BEGIN DATASET ENTRIES
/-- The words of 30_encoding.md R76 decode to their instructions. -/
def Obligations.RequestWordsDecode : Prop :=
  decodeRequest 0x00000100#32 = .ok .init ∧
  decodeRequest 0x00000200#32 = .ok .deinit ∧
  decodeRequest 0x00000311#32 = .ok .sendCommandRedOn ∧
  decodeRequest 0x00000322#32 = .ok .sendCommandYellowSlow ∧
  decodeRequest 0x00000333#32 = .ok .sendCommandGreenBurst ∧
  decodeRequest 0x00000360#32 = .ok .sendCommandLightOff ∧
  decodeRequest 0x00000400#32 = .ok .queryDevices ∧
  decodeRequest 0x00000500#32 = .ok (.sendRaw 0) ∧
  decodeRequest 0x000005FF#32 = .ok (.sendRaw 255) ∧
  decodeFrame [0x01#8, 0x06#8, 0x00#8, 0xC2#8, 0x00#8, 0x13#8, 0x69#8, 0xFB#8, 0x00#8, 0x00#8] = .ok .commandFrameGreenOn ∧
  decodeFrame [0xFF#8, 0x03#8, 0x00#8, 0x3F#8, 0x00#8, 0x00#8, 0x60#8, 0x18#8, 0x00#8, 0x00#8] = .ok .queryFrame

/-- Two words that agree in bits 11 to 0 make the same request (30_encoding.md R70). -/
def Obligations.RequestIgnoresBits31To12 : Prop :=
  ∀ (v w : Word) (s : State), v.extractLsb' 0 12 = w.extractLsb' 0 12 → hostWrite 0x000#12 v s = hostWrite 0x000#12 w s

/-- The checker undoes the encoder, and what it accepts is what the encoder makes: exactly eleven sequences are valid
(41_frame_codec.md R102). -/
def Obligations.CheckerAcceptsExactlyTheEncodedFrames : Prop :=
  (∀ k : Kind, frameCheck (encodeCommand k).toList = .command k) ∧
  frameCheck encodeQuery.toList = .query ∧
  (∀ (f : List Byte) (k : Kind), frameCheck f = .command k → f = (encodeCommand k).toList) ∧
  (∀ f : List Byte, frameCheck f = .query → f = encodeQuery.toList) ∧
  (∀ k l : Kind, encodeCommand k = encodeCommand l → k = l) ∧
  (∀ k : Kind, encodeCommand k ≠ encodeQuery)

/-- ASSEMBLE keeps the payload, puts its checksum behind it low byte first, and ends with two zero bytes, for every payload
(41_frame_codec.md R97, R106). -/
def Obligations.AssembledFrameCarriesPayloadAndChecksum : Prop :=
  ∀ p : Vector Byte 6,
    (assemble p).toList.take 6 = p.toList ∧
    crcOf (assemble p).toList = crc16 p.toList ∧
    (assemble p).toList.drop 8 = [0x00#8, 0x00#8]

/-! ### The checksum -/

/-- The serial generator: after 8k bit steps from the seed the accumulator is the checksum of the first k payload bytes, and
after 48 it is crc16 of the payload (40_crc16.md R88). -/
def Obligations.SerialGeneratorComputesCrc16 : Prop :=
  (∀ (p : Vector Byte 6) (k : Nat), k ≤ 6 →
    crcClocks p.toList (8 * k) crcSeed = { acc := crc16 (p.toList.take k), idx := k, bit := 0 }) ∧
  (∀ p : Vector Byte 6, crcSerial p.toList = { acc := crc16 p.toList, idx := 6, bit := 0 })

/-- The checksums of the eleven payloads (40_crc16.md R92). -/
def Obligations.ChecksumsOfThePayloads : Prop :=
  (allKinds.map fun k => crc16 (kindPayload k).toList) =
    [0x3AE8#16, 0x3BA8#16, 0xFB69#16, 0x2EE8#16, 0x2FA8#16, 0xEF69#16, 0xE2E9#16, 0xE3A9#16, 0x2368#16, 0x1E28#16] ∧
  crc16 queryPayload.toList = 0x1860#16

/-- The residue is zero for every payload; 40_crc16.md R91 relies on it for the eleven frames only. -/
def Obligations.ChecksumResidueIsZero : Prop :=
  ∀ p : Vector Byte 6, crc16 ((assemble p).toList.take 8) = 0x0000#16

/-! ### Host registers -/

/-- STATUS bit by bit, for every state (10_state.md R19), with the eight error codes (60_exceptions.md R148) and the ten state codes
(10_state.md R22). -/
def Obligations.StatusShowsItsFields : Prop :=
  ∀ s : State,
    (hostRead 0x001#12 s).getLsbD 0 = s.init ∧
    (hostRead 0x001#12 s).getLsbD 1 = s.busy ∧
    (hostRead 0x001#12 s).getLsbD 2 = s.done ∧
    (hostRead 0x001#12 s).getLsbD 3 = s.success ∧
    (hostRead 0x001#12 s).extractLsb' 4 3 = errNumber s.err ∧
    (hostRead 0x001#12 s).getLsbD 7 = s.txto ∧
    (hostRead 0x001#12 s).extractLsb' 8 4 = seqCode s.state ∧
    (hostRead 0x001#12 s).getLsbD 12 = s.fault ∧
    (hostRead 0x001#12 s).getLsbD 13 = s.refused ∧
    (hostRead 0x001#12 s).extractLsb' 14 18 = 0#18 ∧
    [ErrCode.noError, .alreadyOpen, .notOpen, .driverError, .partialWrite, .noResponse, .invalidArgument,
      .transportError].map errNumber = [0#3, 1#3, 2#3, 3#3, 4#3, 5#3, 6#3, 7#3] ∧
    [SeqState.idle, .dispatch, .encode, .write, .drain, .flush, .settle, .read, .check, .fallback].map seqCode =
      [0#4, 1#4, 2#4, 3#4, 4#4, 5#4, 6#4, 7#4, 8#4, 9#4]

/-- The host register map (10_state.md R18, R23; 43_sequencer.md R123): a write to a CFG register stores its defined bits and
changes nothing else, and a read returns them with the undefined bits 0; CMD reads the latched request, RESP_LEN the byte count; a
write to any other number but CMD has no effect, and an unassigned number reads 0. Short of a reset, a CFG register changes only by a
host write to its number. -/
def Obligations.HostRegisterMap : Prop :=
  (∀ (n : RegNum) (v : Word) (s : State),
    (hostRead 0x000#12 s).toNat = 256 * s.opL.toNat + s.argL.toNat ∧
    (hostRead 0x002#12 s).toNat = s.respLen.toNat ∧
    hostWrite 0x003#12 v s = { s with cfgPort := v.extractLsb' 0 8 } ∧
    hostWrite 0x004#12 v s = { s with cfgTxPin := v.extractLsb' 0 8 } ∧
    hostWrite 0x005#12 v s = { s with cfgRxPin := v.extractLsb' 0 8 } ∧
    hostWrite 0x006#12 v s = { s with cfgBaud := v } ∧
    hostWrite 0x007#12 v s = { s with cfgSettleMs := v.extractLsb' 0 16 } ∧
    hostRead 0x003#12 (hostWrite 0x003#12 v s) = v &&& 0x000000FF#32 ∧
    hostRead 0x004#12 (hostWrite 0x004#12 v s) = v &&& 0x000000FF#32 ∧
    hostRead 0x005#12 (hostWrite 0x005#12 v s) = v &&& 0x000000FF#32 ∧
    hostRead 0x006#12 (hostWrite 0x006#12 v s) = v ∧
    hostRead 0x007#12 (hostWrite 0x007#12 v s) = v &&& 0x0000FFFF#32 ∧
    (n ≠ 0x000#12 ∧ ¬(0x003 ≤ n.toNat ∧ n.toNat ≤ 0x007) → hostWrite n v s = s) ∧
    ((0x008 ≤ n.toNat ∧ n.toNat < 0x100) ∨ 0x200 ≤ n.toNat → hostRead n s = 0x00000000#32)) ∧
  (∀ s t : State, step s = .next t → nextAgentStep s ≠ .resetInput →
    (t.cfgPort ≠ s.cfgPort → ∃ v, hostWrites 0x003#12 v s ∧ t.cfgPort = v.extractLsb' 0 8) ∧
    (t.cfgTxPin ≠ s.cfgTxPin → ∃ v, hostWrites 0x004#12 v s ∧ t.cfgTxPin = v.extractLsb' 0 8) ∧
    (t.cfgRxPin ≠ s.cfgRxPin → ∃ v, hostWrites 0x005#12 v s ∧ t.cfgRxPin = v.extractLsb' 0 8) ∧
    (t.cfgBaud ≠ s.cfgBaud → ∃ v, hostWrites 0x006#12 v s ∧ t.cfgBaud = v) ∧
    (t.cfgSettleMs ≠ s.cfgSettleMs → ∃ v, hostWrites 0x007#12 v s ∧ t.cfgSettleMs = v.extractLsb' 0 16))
END DATASET ENTRIES
PROBLEM TO SOLVE ->
Of all the entries above, retype exactly the lines from the line with "hostRead 0x006#12 (hostWrite" to the line with "(t.cfgBaud ≠ s.cfgBaud", both included, and no others.

YOUR RESPONSE ->
    hostRead 0x006#12 (hostWrite 0x006#12 v s) = v ∧
    hostRead 0x007#12 (hostWrite 0x007#12 v s) = v &&& 0x0000FFFF#32 ∧
    (n ≠ 0x000#12 ∧ ¬(0x003 ≤ n.toNat ∧ n.toNat ≤ 0x007) → hostWrite n v s = s) ∧
    ((0x008 ≤ n.toNat ∧ n.toNat < 0x100) ∨ 0x200 ≤ n.toNat → hostRead n s = 0x00000000#32)) ∧
  (∀ s t : State, step s = .next t → nextAgentStep s ≠ .resetInput →
    (t.cfgPort ≠ s.cfgPort → ∃ v, hostWrites 0x003#12 v s ∧ t.cfgPort = v.extractLsb' 0 8) ∧
    (t.cfgTxPin ≠ s.cfgTxPin → ∃ v, hostWrites 0x004#12 v s ∧ t.cfgTxPin = v.extractLsb' 0 8) ∧
    (t.cfgRxPin ≠ s.cfgRxPin → ∃ v, hostWrites 0x005#12 v s ∧ t.cfgRxPin = v.extractLsb' 0 8) ∧
    (t.cfgBaud ≠ s.cfgBaud → ∃ v, hostWrites 0x006#12 v s ∧ t.cfgBaud = v) ∧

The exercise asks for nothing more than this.